WORK REQUEST
Search term "waiting": work out how many lines of the data below contain it, and answer with that number alone.

DATASET RECORDS

◆ ◆ ◆ ◆

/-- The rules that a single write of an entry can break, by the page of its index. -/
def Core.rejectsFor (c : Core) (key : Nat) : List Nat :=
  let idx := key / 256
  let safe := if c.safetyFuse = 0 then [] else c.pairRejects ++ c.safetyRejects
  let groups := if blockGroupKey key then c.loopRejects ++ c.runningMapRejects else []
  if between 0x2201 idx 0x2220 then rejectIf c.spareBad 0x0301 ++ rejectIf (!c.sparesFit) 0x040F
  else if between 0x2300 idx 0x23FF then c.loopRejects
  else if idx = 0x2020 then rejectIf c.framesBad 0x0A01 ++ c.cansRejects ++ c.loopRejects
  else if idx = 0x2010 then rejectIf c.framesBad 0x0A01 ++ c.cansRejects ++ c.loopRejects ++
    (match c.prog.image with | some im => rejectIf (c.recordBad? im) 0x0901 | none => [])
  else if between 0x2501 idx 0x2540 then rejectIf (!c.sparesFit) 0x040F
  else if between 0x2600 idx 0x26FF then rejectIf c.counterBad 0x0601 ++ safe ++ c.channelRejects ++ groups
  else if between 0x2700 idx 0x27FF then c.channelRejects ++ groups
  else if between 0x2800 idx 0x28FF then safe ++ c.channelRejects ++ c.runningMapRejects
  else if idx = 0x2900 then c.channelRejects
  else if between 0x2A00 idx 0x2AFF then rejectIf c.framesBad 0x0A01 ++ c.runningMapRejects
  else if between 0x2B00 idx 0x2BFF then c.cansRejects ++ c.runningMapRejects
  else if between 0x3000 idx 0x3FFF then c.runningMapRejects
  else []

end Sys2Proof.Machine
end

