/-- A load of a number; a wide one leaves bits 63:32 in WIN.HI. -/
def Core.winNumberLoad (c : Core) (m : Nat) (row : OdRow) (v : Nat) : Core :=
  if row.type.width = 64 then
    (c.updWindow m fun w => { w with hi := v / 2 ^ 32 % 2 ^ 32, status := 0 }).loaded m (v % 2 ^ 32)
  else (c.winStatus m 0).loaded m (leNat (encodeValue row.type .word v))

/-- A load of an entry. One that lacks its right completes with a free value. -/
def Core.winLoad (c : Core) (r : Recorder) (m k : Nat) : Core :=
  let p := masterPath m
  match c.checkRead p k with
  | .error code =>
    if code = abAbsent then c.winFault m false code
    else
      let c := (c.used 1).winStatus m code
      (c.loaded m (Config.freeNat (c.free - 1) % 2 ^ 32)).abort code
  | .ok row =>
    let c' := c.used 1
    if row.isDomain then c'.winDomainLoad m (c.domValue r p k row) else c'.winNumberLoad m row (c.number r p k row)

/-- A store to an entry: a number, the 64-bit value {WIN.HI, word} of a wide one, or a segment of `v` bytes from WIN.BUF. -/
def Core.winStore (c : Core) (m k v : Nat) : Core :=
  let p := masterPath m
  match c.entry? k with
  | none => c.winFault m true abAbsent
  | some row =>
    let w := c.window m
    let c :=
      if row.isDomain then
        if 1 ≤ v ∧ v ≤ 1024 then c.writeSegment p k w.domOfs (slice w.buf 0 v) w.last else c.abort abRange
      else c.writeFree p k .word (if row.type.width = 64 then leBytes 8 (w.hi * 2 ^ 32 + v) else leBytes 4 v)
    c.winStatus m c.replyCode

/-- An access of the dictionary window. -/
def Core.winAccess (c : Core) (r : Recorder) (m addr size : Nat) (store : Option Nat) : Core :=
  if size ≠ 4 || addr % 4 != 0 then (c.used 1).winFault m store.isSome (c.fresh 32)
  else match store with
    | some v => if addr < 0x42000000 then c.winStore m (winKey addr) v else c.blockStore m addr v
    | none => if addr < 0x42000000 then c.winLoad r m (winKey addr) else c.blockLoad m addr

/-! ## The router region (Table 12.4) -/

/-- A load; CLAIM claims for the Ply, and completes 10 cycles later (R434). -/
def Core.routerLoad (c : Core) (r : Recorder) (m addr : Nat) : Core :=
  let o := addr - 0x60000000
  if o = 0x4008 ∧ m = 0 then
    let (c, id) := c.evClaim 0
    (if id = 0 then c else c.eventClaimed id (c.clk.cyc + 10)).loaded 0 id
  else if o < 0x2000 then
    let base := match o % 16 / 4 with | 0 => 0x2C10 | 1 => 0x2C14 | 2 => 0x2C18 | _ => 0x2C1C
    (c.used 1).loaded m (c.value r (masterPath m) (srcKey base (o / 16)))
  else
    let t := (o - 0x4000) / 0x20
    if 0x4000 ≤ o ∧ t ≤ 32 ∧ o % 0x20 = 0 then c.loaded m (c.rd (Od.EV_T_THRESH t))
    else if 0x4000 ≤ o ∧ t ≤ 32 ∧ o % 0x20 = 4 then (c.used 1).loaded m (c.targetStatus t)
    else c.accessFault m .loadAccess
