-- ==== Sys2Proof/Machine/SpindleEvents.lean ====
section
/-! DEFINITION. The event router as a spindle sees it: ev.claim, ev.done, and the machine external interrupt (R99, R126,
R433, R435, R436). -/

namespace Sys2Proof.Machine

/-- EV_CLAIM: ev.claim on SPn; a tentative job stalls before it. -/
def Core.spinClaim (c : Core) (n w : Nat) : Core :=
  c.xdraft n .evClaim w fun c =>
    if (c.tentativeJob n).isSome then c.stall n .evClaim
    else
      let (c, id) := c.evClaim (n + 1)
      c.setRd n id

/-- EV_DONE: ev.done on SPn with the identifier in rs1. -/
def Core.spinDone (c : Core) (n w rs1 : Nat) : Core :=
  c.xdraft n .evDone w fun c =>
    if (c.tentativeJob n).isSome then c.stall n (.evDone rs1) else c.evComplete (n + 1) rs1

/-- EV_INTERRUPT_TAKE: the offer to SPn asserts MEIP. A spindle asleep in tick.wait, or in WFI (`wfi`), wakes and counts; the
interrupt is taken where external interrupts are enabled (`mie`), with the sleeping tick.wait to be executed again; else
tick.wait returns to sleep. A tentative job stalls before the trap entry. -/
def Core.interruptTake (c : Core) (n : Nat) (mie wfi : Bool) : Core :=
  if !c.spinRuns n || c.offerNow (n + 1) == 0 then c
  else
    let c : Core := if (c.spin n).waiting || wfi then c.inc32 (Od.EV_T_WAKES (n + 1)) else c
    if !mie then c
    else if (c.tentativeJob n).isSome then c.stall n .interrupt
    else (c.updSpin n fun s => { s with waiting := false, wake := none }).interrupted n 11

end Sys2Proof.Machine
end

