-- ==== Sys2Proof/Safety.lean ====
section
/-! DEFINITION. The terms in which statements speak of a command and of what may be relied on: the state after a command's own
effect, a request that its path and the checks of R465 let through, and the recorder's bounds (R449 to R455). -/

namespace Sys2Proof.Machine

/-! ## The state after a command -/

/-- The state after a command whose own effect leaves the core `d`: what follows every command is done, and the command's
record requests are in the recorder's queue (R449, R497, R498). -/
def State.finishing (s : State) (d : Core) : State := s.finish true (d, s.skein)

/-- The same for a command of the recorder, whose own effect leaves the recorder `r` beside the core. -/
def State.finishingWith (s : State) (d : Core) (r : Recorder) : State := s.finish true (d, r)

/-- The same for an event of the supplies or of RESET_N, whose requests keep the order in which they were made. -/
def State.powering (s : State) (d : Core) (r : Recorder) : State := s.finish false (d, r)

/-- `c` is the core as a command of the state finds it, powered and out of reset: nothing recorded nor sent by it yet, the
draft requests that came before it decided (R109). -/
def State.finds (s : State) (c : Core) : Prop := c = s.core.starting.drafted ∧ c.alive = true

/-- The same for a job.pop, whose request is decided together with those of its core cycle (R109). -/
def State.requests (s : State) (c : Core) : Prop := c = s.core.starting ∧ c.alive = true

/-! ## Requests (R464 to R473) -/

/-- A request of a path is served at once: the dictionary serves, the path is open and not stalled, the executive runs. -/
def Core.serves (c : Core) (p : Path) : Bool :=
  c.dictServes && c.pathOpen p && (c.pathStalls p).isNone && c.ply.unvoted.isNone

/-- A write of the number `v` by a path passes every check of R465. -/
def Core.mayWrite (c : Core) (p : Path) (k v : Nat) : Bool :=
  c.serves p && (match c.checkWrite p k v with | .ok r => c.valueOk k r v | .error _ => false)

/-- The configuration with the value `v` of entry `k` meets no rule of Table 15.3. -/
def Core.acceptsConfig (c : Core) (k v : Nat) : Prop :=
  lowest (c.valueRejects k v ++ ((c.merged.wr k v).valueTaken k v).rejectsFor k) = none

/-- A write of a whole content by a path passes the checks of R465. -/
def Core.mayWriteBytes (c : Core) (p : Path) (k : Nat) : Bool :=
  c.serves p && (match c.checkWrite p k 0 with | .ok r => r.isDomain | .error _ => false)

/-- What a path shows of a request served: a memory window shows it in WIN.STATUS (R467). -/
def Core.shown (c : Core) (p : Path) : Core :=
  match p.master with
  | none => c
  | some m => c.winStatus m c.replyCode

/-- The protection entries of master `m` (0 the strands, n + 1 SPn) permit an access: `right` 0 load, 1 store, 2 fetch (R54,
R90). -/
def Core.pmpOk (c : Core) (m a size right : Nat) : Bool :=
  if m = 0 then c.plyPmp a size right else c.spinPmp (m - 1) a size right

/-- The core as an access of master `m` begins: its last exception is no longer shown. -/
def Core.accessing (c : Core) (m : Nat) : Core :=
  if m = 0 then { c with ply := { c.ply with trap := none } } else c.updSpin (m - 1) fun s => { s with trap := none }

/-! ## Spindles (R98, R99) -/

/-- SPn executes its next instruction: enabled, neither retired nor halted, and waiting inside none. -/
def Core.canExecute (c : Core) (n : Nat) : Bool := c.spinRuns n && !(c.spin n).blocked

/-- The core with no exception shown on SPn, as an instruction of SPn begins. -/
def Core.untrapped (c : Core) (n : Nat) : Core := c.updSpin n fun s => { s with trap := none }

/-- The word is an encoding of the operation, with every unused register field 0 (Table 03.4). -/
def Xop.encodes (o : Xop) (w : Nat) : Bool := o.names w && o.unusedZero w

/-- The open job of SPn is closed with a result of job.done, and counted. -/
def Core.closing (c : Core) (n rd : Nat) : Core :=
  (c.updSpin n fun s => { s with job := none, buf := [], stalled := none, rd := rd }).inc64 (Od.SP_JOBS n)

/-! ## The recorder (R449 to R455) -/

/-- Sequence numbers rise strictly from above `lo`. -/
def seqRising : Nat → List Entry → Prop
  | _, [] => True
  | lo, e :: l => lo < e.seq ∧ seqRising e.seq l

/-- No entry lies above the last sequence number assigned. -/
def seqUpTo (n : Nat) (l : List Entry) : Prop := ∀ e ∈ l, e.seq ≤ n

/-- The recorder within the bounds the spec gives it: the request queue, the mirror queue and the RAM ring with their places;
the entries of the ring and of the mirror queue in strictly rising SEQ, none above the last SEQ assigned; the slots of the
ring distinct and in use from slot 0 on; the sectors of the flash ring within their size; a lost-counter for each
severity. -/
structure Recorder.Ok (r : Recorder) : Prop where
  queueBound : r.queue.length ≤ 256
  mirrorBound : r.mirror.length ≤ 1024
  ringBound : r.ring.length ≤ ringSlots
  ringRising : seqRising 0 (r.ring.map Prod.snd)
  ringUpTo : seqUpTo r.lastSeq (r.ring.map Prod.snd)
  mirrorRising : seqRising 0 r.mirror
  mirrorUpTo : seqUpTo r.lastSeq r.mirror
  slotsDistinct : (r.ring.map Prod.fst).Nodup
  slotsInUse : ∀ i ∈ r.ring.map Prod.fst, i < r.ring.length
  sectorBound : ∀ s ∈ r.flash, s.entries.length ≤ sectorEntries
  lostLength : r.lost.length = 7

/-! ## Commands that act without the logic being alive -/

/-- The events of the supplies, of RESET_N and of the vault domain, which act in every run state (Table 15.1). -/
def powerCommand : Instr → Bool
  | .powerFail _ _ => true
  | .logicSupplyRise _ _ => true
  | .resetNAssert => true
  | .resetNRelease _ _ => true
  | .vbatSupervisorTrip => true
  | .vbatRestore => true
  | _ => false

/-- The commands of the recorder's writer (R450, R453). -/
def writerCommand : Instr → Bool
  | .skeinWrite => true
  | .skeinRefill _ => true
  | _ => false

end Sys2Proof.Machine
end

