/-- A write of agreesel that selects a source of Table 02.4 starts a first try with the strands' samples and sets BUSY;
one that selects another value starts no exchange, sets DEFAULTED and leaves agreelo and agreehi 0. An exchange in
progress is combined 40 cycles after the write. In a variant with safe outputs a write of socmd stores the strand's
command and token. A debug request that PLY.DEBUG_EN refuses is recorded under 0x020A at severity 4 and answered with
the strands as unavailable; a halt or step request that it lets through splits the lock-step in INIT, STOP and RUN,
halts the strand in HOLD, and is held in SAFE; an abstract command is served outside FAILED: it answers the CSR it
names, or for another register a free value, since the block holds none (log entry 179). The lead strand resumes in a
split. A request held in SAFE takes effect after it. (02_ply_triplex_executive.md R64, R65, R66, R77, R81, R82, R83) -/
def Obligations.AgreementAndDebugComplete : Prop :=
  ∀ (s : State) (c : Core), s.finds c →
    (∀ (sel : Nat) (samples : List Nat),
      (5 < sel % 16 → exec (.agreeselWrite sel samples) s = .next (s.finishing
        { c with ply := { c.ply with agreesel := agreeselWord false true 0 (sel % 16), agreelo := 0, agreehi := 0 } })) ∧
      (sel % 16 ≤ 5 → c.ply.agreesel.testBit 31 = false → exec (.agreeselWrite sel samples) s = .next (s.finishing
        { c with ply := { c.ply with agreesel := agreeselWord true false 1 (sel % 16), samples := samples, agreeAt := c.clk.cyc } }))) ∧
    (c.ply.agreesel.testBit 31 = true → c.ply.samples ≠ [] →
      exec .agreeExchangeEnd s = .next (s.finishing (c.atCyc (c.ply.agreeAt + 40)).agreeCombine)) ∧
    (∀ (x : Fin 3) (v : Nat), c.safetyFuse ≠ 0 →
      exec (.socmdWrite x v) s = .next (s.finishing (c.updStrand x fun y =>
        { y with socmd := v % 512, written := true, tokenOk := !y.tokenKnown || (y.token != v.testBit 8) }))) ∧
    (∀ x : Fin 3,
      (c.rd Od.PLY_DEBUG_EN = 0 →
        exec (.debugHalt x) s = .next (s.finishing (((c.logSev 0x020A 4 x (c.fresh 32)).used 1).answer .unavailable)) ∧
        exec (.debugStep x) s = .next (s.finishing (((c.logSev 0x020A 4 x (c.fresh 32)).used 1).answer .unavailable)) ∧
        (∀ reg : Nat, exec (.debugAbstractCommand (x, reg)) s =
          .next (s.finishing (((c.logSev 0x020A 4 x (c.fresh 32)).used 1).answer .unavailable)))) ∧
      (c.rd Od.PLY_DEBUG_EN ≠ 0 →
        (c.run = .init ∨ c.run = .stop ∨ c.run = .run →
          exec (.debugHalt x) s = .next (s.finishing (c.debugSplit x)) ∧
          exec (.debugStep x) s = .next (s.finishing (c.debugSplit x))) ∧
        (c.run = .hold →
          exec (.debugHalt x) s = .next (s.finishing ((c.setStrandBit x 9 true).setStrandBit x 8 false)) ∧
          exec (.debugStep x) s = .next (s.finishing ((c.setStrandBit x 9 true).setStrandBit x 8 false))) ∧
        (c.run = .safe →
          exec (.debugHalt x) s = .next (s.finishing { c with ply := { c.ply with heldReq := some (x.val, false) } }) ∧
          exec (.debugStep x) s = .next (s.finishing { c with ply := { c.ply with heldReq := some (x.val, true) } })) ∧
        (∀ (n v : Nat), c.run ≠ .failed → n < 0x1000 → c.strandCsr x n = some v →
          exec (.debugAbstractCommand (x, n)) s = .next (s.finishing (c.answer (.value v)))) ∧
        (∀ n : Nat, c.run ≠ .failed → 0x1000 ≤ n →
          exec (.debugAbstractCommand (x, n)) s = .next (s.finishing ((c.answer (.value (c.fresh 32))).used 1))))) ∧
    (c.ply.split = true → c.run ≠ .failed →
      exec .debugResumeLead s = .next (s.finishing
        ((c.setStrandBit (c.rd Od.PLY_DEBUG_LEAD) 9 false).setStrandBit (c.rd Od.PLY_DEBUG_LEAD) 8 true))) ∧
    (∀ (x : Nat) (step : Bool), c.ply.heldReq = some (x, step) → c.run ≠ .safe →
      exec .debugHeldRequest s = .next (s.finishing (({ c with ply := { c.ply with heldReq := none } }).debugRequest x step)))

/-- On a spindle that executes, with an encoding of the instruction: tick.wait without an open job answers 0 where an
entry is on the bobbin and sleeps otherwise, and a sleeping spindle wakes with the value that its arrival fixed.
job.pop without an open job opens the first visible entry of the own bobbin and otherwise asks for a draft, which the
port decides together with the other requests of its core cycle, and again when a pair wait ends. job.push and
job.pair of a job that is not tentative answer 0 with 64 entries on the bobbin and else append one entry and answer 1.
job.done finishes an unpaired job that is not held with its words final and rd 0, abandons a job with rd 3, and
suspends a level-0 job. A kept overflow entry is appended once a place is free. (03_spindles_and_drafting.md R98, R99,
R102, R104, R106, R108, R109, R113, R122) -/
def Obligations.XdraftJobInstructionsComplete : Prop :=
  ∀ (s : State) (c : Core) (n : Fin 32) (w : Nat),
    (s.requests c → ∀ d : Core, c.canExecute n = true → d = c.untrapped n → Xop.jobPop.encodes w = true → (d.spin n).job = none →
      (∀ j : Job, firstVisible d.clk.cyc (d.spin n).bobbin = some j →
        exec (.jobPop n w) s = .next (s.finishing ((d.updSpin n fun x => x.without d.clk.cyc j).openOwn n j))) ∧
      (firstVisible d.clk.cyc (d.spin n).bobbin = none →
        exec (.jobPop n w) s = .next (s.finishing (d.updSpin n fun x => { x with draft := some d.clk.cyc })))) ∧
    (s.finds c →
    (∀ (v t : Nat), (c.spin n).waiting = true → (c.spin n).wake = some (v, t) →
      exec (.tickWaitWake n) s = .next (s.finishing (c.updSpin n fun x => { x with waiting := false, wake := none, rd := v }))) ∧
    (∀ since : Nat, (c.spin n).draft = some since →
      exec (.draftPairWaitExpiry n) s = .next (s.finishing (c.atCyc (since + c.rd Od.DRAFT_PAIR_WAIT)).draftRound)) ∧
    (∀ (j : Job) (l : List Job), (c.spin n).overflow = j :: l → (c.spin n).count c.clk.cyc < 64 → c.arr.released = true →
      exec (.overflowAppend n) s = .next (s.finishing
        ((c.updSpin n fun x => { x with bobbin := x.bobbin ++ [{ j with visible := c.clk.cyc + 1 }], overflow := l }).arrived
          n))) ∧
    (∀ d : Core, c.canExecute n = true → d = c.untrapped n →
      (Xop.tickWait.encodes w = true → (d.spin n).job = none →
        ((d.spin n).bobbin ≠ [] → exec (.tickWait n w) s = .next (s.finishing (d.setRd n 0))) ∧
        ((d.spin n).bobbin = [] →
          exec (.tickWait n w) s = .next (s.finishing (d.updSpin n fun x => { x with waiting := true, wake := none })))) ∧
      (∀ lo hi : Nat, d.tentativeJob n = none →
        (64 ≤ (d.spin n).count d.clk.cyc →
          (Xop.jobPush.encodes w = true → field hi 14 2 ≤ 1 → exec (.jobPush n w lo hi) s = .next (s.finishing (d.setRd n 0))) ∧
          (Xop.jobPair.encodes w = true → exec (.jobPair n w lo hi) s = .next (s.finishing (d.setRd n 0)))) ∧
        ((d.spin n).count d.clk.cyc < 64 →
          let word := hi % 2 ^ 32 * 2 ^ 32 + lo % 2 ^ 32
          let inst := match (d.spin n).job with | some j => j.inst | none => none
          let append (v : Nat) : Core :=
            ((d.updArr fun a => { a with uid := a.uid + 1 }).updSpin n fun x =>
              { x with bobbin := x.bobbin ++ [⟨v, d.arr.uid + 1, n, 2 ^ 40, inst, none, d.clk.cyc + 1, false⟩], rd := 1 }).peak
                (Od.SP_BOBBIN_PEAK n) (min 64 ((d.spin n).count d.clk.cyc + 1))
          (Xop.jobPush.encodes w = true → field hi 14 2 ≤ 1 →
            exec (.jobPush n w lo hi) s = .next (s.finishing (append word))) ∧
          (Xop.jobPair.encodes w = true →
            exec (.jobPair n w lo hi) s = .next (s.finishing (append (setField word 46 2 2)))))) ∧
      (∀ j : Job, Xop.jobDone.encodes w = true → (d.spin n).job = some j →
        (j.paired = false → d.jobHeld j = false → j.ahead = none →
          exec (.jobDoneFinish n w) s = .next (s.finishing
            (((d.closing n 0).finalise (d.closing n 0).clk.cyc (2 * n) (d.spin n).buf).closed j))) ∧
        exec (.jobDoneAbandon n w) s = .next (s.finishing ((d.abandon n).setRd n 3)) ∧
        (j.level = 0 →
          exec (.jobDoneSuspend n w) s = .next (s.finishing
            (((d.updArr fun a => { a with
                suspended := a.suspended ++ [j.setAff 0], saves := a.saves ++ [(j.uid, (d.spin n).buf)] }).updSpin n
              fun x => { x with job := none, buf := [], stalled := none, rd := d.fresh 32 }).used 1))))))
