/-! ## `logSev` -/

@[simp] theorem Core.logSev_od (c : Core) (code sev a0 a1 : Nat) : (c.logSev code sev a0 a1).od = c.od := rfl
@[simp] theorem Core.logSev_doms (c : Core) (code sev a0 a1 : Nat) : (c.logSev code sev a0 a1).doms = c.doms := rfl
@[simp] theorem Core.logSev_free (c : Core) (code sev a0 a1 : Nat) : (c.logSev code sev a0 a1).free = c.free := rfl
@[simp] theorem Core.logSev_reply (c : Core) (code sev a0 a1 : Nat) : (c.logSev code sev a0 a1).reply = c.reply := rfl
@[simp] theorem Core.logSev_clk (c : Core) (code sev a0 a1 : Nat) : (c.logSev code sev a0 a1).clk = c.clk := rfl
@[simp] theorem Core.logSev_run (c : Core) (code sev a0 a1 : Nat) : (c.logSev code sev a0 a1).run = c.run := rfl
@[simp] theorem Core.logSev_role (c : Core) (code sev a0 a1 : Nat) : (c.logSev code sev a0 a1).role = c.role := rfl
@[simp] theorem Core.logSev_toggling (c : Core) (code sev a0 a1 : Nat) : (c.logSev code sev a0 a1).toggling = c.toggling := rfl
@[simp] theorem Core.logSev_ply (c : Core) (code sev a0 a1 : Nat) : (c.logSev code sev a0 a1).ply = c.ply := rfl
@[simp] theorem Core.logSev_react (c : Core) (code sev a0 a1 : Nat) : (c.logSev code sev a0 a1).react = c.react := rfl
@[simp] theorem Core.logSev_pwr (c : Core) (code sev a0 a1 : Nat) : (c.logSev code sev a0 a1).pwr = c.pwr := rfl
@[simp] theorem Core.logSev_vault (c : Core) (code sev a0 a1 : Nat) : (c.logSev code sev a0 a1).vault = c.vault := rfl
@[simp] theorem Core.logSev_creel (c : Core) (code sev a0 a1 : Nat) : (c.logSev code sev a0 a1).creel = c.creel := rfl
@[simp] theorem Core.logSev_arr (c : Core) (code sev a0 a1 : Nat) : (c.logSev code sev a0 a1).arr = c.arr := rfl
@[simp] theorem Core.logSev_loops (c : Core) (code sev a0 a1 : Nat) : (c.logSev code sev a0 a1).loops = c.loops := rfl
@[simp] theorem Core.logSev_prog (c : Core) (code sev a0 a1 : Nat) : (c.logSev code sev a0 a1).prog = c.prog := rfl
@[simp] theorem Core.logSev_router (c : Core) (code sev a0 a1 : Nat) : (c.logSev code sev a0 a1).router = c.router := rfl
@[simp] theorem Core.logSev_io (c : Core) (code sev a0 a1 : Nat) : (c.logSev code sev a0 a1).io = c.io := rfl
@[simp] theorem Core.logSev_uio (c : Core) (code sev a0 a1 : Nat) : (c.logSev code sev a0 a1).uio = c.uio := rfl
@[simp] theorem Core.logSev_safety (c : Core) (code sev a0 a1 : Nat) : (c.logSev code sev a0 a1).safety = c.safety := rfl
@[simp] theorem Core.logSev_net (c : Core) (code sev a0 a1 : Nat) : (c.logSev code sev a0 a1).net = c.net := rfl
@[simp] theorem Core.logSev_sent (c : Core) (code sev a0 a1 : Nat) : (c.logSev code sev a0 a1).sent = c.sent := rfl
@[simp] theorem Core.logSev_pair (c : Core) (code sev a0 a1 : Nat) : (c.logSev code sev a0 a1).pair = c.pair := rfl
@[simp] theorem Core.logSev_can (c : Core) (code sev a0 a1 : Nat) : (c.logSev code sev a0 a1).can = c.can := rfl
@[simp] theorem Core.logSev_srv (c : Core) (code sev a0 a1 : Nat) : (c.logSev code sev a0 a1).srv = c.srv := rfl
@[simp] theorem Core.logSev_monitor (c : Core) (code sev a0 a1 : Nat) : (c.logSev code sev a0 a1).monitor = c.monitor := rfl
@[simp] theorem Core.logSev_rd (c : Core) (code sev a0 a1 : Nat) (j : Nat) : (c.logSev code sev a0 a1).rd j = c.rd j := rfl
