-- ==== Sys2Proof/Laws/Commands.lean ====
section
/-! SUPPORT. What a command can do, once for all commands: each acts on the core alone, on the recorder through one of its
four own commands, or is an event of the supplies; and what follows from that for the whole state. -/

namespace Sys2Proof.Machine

◆ ◆ ◆ ◆

OUTPUT OF THE EXERCISE
6